## Assignment
Please reproduce exactly the lines from the start of the records through the one containing "v).turn = s.turn := rfl", and nothing more.

● ● ● ● ● ● ●

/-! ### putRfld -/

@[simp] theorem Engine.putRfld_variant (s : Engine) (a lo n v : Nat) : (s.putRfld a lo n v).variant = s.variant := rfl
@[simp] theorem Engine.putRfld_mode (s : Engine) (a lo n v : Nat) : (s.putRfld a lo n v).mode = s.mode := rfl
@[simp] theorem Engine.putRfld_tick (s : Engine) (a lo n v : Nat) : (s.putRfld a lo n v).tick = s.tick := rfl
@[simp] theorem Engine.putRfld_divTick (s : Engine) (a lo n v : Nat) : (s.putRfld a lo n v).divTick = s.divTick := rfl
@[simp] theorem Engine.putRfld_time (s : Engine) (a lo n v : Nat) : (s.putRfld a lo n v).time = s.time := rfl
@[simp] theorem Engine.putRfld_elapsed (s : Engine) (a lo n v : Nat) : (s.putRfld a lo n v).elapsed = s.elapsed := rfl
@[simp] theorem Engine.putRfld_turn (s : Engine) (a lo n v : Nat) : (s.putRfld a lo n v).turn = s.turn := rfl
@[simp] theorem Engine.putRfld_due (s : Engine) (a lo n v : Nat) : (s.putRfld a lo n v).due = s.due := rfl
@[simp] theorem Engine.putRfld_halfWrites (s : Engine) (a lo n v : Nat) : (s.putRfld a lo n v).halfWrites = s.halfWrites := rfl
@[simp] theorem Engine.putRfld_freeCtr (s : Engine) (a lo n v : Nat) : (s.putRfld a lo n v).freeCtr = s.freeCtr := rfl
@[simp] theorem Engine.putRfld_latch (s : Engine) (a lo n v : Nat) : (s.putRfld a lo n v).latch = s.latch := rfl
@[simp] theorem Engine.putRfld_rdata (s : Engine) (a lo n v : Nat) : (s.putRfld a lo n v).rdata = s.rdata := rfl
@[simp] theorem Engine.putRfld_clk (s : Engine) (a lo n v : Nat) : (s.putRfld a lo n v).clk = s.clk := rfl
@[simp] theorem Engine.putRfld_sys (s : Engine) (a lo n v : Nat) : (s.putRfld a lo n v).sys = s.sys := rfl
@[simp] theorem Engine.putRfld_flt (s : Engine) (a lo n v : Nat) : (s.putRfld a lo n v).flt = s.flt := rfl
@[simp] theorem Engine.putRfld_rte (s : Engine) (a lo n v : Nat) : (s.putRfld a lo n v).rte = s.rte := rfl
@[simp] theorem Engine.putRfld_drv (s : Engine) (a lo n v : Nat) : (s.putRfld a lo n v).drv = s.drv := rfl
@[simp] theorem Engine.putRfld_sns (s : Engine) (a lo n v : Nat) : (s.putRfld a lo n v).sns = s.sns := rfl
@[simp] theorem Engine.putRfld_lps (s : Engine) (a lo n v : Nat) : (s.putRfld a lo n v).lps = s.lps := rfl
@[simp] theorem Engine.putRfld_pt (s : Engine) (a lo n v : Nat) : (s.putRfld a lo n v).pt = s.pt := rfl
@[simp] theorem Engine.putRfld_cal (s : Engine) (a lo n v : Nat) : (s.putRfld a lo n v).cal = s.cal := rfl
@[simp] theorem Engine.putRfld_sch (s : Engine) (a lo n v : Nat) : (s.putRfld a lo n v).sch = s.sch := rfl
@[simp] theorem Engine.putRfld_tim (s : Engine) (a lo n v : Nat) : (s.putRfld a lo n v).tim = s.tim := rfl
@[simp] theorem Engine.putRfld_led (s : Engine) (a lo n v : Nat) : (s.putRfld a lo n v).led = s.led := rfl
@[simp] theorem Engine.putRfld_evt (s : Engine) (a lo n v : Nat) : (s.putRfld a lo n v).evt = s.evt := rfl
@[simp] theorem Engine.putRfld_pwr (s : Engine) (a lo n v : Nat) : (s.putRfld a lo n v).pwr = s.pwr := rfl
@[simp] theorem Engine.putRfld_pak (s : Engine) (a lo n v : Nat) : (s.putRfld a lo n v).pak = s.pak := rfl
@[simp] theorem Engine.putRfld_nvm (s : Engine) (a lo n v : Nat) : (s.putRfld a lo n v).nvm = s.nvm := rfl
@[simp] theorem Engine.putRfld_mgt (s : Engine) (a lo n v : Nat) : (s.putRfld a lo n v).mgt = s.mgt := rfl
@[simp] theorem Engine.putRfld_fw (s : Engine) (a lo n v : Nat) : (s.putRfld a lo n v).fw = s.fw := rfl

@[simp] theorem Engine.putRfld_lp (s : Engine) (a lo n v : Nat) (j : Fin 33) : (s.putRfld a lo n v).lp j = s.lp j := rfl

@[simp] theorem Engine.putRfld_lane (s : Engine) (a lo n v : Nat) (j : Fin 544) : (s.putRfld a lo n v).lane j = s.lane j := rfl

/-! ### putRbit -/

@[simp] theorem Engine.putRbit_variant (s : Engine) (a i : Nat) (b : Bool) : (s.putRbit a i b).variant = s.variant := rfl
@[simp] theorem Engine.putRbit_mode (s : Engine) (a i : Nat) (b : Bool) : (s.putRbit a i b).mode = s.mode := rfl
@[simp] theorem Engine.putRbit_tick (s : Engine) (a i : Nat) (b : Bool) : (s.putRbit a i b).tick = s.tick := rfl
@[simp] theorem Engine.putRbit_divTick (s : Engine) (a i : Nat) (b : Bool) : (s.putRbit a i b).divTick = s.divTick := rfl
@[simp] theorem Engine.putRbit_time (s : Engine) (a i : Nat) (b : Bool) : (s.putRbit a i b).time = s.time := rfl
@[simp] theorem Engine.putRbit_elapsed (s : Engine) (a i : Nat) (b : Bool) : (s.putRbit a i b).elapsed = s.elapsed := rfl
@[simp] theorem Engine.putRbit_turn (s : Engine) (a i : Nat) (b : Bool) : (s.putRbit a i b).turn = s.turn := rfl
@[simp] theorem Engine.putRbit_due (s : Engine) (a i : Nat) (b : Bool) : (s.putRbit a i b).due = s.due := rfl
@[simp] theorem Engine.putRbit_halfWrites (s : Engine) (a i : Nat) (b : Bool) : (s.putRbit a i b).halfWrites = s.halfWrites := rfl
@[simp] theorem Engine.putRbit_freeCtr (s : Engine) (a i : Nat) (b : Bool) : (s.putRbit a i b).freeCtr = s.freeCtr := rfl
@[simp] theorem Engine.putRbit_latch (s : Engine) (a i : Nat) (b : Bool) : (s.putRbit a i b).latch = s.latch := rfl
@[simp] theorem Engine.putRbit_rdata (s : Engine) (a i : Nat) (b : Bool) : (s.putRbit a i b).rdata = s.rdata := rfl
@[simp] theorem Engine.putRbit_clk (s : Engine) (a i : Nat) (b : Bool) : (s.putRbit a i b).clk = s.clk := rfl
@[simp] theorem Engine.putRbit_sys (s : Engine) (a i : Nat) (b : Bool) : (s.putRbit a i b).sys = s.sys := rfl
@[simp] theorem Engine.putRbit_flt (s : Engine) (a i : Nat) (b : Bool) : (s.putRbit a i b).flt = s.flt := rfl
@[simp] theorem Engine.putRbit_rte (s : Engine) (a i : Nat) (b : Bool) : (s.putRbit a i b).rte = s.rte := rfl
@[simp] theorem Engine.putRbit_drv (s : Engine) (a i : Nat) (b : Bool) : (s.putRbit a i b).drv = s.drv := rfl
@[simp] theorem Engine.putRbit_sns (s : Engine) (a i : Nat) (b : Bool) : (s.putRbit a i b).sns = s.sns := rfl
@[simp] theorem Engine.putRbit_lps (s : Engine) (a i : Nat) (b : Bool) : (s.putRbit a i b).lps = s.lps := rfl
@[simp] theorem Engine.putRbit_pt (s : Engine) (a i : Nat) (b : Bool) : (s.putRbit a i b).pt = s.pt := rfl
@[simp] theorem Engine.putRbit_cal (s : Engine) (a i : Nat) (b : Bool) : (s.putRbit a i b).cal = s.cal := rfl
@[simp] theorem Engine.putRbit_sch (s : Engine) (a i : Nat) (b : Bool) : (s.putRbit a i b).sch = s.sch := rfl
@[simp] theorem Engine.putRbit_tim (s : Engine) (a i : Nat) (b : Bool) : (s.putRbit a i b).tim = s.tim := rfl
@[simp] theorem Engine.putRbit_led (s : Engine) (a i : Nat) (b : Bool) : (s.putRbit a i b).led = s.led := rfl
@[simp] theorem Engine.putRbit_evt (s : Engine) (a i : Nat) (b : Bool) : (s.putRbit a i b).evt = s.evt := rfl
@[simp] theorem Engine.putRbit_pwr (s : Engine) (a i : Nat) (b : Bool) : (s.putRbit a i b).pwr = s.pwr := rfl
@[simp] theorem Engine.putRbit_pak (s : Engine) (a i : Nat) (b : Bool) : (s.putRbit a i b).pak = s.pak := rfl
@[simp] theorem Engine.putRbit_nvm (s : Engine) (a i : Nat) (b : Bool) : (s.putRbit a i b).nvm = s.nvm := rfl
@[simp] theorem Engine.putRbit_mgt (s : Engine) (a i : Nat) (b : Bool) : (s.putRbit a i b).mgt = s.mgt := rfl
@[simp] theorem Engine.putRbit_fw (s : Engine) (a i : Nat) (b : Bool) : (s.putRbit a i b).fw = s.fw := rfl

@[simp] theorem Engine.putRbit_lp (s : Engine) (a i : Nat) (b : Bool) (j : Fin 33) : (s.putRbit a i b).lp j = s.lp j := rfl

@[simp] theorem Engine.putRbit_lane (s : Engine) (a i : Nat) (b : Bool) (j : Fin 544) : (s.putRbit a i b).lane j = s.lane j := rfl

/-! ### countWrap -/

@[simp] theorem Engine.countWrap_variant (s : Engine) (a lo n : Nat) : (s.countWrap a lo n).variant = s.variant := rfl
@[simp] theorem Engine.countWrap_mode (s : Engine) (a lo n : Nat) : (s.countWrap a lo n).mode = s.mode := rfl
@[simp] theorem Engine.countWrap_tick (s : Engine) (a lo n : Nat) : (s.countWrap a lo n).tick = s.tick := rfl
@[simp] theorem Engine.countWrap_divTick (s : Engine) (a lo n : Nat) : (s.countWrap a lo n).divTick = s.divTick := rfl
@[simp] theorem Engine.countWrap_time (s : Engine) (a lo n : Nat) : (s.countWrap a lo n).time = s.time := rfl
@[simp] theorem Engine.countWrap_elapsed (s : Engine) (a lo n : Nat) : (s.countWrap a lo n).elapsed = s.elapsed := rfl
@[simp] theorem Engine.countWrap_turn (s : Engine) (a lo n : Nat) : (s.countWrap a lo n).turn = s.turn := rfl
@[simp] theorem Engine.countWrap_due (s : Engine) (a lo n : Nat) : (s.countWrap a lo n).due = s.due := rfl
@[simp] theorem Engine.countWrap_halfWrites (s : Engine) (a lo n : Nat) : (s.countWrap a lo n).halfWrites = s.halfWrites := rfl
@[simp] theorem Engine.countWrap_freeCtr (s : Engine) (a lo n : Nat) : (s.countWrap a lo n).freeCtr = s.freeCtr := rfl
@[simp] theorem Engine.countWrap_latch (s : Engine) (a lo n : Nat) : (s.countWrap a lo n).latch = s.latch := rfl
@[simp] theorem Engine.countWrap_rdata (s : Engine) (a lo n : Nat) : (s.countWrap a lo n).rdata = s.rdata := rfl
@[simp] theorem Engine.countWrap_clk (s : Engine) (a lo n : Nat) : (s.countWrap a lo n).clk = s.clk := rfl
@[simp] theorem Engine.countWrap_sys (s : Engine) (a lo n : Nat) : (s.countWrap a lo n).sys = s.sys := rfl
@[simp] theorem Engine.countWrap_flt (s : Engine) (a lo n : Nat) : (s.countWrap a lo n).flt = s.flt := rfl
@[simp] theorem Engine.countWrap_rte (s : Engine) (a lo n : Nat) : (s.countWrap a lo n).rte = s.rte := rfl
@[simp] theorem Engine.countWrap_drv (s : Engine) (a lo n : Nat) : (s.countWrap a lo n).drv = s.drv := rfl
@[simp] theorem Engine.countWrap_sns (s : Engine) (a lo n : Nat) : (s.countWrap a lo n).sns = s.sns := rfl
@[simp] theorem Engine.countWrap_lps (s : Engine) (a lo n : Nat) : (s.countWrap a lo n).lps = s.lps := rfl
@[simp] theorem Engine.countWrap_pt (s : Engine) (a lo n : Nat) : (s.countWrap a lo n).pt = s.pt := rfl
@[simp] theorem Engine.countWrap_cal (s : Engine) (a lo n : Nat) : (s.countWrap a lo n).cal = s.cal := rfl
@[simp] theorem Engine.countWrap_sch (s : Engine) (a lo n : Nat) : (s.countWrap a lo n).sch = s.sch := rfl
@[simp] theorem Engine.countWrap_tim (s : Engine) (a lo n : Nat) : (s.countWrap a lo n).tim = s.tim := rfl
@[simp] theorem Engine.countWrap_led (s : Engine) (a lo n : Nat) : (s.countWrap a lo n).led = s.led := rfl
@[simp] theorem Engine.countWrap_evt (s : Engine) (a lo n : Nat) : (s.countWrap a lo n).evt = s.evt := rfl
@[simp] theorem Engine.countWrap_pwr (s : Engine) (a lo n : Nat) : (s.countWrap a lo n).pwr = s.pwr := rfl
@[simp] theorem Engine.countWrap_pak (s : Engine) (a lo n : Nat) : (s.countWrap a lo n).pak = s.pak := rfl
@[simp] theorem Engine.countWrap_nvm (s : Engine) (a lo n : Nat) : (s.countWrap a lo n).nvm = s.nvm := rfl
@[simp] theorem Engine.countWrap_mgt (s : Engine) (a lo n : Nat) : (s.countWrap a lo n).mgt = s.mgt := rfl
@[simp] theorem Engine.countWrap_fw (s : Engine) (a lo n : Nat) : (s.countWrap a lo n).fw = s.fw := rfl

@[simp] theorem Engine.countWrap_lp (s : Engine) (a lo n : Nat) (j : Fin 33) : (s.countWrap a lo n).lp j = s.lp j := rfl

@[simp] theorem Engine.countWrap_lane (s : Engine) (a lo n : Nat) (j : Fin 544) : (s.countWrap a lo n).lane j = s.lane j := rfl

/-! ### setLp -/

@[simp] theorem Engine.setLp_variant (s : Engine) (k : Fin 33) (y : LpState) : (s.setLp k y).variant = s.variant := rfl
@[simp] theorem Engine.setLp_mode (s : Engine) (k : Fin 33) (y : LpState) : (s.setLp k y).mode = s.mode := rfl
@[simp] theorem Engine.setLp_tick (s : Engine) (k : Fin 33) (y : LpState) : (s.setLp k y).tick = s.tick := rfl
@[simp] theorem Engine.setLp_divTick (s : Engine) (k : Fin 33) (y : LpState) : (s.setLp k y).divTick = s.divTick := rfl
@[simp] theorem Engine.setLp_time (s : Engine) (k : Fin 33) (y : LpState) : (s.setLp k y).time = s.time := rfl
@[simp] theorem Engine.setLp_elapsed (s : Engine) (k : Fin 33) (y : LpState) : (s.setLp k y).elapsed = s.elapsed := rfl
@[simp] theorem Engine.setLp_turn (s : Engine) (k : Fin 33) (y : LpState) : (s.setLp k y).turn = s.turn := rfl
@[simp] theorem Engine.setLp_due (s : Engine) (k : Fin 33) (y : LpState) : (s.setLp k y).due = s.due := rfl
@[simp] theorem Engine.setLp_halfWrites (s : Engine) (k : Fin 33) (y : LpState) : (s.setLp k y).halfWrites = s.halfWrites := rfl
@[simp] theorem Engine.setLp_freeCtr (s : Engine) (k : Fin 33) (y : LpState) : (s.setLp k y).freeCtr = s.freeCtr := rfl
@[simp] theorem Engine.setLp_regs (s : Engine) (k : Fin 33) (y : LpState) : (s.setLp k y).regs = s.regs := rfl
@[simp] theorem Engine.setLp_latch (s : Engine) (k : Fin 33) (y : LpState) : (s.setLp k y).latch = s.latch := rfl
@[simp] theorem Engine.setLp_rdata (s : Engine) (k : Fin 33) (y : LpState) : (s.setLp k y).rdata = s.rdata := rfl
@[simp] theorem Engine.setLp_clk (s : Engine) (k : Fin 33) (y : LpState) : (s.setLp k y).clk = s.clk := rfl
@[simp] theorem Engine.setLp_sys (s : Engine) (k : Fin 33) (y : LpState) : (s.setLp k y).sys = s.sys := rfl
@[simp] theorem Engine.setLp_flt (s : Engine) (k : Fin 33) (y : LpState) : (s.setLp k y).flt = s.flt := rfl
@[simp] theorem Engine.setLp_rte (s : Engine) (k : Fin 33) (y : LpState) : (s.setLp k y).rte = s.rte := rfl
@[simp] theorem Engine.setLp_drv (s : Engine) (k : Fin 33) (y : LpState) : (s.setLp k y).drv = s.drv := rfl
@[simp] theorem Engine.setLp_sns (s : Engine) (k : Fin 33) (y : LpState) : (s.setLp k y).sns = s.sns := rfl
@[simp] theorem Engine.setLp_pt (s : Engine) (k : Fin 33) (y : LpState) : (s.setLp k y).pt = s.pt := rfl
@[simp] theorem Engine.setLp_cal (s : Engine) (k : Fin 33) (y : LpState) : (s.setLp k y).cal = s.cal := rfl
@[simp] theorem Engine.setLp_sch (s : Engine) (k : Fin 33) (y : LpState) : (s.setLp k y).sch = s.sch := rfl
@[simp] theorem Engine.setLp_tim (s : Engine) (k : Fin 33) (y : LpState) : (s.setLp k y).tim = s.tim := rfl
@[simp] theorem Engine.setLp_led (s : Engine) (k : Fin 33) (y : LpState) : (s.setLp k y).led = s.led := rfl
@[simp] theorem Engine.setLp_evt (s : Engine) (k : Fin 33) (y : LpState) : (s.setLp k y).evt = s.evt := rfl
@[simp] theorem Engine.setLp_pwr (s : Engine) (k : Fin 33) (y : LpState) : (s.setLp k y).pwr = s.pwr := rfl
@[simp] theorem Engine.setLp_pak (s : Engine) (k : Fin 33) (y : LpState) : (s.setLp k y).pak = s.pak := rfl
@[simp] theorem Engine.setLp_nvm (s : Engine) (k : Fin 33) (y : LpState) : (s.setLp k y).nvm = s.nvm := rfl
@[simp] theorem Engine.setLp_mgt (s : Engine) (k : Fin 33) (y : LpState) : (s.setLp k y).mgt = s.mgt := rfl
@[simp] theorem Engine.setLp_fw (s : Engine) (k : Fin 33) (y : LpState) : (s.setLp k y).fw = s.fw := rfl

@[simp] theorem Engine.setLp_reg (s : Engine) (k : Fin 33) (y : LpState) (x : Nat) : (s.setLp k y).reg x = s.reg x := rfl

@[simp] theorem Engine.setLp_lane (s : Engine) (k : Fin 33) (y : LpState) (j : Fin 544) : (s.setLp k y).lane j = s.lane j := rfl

● ● ● ● ● ● ●

## Written solution
/-! ### putRfld -/

@[simp] theorem Engine.putRfld_variant (s : Engine) (a lo n v : Nat) : (s.putRfld a lo n v).variant = s.variant := rfl
@[simp] theorem Engine.putRfld_mode (s : Engine) (a lo n v : Nat) : (s.putRfld a lo n v).mode = s.mode := rfl
@[simp] theorem Engine.putRfld_tick (s : Engine) (a lo n v : Nat) : (s.putRfld a lo n v).tick = s.tick := rfl
@[simp] theorem Engine.putRfld_divTick (s : Engine) (a lo n v : Nat) : (s.putRfld a lo n v).divTick = s.divTick := rfl
@[simp] theorem Engine.putRfld_time (s : Engine) (a lo n v : Nat) : (s.putRfld a lo n v).time = s.time := rfl
@[simp] theorem Engine.putRfld_elapsed (s : Engine) (a lo n v : Nat) : (s.putRfld a lo n v).elapsed = s.elapsed := rfl
@[simp] theorem Engine.putRfld_turn (s : Engine) (a lo n v : Nat) : (s.putRfld a lo n v).turn = s.turn := rfl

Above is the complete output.